=== Section Start ===
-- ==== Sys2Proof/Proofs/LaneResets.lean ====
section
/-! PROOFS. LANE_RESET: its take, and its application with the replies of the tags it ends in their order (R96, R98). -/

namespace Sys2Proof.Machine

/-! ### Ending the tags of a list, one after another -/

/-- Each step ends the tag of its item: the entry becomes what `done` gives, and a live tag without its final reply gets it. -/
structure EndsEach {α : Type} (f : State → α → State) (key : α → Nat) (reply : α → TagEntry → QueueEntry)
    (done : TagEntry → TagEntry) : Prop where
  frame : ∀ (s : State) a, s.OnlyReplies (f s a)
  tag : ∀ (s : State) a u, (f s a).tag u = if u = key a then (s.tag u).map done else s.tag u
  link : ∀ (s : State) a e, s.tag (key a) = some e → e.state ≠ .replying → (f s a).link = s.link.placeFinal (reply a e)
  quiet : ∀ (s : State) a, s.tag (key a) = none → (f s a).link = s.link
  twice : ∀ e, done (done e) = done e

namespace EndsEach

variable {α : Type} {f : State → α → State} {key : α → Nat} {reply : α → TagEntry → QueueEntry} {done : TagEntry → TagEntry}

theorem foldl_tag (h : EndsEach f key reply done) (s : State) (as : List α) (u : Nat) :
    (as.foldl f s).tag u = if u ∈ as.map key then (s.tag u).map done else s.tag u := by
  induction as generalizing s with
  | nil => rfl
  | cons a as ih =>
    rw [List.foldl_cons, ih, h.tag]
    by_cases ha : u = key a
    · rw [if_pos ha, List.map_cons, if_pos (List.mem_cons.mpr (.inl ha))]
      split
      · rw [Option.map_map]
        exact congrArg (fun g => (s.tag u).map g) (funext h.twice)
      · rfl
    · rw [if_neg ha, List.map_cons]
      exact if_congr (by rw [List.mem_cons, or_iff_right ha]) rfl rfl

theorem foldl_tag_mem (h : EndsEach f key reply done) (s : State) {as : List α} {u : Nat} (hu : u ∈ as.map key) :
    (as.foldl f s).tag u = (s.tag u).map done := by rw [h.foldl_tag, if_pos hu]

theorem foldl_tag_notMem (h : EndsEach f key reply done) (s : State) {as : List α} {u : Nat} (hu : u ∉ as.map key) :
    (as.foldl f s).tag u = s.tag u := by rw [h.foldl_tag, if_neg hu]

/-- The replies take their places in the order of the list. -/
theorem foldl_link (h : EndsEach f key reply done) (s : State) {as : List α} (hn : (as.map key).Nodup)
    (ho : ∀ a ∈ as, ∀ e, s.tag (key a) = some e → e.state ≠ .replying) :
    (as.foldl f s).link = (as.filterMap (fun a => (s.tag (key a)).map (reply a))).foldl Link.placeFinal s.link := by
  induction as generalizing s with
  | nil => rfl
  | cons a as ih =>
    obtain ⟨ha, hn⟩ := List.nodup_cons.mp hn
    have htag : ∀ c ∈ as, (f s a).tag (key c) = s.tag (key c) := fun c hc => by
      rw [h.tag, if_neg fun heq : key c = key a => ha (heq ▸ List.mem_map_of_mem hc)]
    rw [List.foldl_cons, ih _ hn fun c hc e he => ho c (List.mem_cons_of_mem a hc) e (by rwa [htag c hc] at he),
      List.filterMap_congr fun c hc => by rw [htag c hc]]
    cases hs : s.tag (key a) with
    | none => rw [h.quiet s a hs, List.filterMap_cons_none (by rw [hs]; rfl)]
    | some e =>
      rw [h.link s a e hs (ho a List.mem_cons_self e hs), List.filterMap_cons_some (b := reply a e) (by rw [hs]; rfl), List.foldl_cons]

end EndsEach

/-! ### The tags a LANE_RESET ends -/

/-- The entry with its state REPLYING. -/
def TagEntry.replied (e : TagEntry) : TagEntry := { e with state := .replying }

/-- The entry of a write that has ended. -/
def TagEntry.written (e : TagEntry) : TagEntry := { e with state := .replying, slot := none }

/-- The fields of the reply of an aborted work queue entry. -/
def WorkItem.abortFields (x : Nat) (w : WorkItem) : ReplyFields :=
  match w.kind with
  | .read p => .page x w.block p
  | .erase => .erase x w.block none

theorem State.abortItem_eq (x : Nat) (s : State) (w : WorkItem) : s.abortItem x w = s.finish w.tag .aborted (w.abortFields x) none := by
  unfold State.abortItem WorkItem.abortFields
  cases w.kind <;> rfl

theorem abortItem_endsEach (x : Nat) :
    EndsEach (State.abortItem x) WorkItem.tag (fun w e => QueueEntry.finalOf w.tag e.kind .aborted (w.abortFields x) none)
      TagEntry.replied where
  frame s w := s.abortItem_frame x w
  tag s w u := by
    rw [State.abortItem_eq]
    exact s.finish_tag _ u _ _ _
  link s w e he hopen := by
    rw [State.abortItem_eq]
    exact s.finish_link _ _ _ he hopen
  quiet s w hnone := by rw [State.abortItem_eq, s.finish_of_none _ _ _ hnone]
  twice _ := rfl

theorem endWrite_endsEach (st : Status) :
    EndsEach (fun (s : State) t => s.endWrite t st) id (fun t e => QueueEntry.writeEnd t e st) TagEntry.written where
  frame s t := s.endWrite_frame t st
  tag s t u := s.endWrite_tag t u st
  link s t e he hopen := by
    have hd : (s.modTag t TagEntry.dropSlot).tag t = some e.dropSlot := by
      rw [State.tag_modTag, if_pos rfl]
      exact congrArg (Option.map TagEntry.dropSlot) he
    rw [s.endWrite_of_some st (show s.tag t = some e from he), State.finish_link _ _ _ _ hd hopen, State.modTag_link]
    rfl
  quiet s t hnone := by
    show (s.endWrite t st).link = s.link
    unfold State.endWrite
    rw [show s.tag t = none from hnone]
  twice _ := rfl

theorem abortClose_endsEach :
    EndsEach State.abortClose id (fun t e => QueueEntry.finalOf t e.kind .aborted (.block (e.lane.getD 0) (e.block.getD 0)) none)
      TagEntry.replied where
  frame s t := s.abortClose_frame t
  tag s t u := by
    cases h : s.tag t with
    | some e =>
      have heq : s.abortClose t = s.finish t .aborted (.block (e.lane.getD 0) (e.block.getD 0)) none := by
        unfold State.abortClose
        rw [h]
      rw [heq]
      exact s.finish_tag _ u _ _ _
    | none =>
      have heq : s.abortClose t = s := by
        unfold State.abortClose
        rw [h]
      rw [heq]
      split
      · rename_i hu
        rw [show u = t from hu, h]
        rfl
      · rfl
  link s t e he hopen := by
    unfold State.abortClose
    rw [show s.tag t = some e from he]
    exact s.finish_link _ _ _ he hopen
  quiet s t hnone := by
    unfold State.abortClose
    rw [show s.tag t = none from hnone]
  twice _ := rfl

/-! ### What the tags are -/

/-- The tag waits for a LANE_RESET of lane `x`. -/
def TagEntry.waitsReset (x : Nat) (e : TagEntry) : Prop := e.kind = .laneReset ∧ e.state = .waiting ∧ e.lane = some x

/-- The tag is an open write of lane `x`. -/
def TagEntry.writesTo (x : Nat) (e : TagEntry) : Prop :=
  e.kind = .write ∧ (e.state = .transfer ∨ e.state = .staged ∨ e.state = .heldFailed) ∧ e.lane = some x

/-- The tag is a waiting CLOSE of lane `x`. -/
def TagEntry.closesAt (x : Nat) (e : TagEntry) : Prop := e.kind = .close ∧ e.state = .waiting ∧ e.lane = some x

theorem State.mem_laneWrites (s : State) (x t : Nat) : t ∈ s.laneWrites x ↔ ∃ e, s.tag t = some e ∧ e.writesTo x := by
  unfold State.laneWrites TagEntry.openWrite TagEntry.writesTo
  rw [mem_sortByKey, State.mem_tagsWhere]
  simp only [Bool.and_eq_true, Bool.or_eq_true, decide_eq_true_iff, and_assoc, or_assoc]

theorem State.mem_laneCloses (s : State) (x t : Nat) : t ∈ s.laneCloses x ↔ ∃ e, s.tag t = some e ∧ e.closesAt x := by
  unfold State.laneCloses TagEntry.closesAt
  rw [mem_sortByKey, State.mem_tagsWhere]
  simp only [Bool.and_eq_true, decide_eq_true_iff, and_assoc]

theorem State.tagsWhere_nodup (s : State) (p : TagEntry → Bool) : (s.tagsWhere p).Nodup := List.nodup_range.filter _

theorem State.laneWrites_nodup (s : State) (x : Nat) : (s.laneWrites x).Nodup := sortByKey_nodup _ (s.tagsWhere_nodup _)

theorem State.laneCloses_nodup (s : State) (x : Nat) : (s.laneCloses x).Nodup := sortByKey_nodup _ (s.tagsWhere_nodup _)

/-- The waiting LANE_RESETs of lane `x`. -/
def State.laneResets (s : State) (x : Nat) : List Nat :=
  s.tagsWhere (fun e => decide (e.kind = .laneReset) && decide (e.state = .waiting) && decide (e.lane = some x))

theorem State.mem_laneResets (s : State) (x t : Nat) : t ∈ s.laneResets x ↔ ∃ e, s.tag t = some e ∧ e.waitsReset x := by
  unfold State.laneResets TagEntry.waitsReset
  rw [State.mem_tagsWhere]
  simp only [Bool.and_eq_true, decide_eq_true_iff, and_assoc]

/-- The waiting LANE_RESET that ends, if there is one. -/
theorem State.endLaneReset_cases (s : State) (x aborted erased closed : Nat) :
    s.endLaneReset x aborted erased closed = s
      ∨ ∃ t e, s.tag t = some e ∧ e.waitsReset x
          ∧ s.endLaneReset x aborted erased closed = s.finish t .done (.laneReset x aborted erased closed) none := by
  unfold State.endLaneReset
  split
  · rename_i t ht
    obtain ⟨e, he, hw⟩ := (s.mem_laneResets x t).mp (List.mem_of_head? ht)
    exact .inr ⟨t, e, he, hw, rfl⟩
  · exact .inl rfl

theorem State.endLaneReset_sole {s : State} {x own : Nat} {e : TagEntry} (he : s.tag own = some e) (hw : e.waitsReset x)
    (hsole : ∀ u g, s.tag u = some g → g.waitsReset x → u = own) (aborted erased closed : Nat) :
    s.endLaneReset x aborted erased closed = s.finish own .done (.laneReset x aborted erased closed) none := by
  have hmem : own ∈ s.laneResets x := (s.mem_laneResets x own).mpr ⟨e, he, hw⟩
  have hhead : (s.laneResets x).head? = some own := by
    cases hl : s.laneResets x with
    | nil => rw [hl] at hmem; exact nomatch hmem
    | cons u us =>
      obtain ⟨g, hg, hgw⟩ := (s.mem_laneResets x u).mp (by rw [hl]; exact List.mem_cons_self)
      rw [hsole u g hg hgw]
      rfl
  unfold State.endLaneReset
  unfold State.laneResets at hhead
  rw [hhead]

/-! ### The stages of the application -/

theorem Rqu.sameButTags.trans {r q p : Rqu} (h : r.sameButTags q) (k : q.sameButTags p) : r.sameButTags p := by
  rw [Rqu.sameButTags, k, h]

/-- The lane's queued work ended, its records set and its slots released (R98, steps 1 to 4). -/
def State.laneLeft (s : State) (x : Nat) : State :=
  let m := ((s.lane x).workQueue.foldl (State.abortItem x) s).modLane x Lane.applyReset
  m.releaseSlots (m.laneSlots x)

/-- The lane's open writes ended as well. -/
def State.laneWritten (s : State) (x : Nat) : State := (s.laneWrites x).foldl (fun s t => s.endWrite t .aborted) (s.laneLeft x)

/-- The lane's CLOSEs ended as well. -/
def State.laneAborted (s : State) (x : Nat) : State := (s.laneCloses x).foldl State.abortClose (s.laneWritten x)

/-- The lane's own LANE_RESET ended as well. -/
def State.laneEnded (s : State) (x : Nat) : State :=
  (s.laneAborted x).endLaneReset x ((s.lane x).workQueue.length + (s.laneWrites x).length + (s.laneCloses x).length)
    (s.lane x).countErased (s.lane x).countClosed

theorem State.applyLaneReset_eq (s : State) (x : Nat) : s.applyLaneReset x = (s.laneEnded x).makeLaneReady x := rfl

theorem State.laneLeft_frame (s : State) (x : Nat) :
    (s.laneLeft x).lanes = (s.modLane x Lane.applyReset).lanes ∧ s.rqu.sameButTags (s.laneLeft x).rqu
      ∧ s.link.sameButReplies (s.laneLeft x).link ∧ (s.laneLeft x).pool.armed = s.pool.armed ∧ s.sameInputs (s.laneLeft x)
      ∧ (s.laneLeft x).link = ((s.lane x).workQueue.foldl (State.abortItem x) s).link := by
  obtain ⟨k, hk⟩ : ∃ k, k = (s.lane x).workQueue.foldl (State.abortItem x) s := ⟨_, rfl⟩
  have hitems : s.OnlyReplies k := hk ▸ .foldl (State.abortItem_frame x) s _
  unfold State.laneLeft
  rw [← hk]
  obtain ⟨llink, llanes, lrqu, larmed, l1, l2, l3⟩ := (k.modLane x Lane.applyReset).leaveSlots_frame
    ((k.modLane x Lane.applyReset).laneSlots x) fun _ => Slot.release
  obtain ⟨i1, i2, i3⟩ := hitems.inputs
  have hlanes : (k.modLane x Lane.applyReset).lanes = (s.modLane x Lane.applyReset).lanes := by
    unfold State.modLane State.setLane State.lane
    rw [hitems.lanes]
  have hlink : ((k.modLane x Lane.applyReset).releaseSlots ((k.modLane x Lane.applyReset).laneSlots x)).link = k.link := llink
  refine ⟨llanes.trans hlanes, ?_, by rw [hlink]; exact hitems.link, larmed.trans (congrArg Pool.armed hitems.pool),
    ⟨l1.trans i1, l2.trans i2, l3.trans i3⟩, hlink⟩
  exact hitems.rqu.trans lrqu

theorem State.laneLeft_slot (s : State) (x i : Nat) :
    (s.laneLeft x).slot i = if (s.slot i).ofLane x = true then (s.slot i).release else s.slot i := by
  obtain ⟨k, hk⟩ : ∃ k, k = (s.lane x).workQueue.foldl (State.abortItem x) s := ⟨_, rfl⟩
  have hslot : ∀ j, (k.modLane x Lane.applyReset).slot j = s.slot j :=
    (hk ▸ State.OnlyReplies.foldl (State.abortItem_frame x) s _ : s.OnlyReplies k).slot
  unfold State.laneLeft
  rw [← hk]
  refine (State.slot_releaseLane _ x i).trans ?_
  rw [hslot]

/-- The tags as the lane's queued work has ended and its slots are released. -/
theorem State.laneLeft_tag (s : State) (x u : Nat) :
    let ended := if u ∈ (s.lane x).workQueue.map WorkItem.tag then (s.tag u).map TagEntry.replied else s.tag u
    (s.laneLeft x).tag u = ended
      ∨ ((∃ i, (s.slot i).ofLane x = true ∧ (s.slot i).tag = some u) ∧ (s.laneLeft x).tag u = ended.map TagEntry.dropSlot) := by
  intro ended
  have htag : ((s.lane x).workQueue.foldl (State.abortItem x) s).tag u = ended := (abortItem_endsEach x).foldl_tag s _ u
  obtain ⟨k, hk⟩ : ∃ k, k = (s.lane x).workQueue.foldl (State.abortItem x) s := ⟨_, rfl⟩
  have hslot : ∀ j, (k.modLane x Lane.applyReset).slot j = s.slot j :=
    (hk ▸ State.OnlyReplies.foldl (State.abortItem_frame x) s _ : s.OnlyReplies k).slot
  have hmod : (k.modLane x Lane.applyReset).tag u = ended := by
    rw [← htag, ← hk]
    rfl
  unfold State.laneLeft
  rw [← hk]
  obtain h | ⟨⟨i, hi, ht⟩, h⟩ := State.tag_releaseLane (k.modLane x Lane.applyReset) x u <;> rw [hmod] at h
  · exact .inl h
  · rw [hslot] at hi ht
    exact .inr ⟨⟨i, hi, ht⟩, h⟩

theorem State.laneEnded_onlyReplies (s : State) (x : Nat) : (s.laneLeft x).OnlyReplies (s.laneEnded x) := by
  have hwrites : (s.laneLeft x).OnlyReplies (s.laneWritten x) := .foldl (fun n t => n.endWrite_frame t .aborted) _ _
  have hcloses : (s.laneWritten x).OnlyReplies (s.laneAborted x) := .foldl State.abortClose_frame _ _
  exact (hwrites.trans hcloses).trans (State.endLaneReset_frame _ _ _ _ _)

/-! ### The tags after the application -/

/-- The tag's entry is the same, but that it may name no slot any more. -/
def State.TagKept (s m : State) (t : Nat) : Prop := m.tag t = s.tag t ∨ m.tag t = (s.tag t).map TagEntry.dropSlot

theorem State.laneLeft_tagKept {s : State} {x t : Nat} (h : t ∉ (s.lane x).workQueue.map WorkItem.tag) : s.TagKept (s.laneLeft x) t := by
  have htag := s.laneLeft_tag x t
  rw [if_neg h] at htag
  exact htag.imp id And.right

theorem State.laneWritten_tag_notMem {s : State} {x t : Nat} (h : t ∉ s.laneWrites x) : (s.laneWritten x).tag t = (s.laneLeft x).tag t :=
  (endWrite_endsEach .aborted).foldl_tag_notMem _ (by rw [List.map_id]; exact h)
=== Section End ===
- _Exercise instructions_
The lines to return begin at the first line of the records and end at the line holding "(as.foldl f s).tag u = if"; please return them exactly, including both, and nothing beyond.

- _Response to this task_
-- ==== Sys2Proof/Proofs/LaneResets.lean ====
section
/-! PROOFS. LANE_RESET: its take, and its application with the replies of the tags it ends in their order (R96, R98). -/

namespace Sys2Proof.Machine

/-! ### Ending the tags of a list, one after another -/

/-- Each step ends the tag of its item: the entry becomes what `done` gives, and a live tag without its final reply gets it. -/
structure EndsEach {α : Type} (f : State → α → State) (key : α → Nat) (reply : α → TagEntry → QueueEntry)
    (done : TagEntry → TagEntry) : Prop where
  frame : ∀ (s : State) a, s.OnlyReplies (f s a)
  tag : ∀ (s : State) a u, (f s a).tag u = if u = key a then (s.tag u).map done else s.tag u
  link : ∀ (s : State) a e, s.tag (key a) = some e → e.state ≠ .replying → (f s a).link = s.link.placeFinal (reply a e)
  quiet : ∀ (s : State) a, s.tag (key a) = none → (f s a).link = s.link
  twice : ∀ e, done (done e) = done e

namespace EndsEach

variable {α : Type} {f : State → α → State} {key : α → Nat} {reply : α → TagEntry → QueueEntry} {done : TagEntry → TagEntry}

theorem foldl_tag (h : EndsEach f key reply done) (s : State) (as : List α) (u : Nat) :
    (as.foldl f s).tag u = if u ∈ as.map key then (s.tag u).map done else s.tag u := by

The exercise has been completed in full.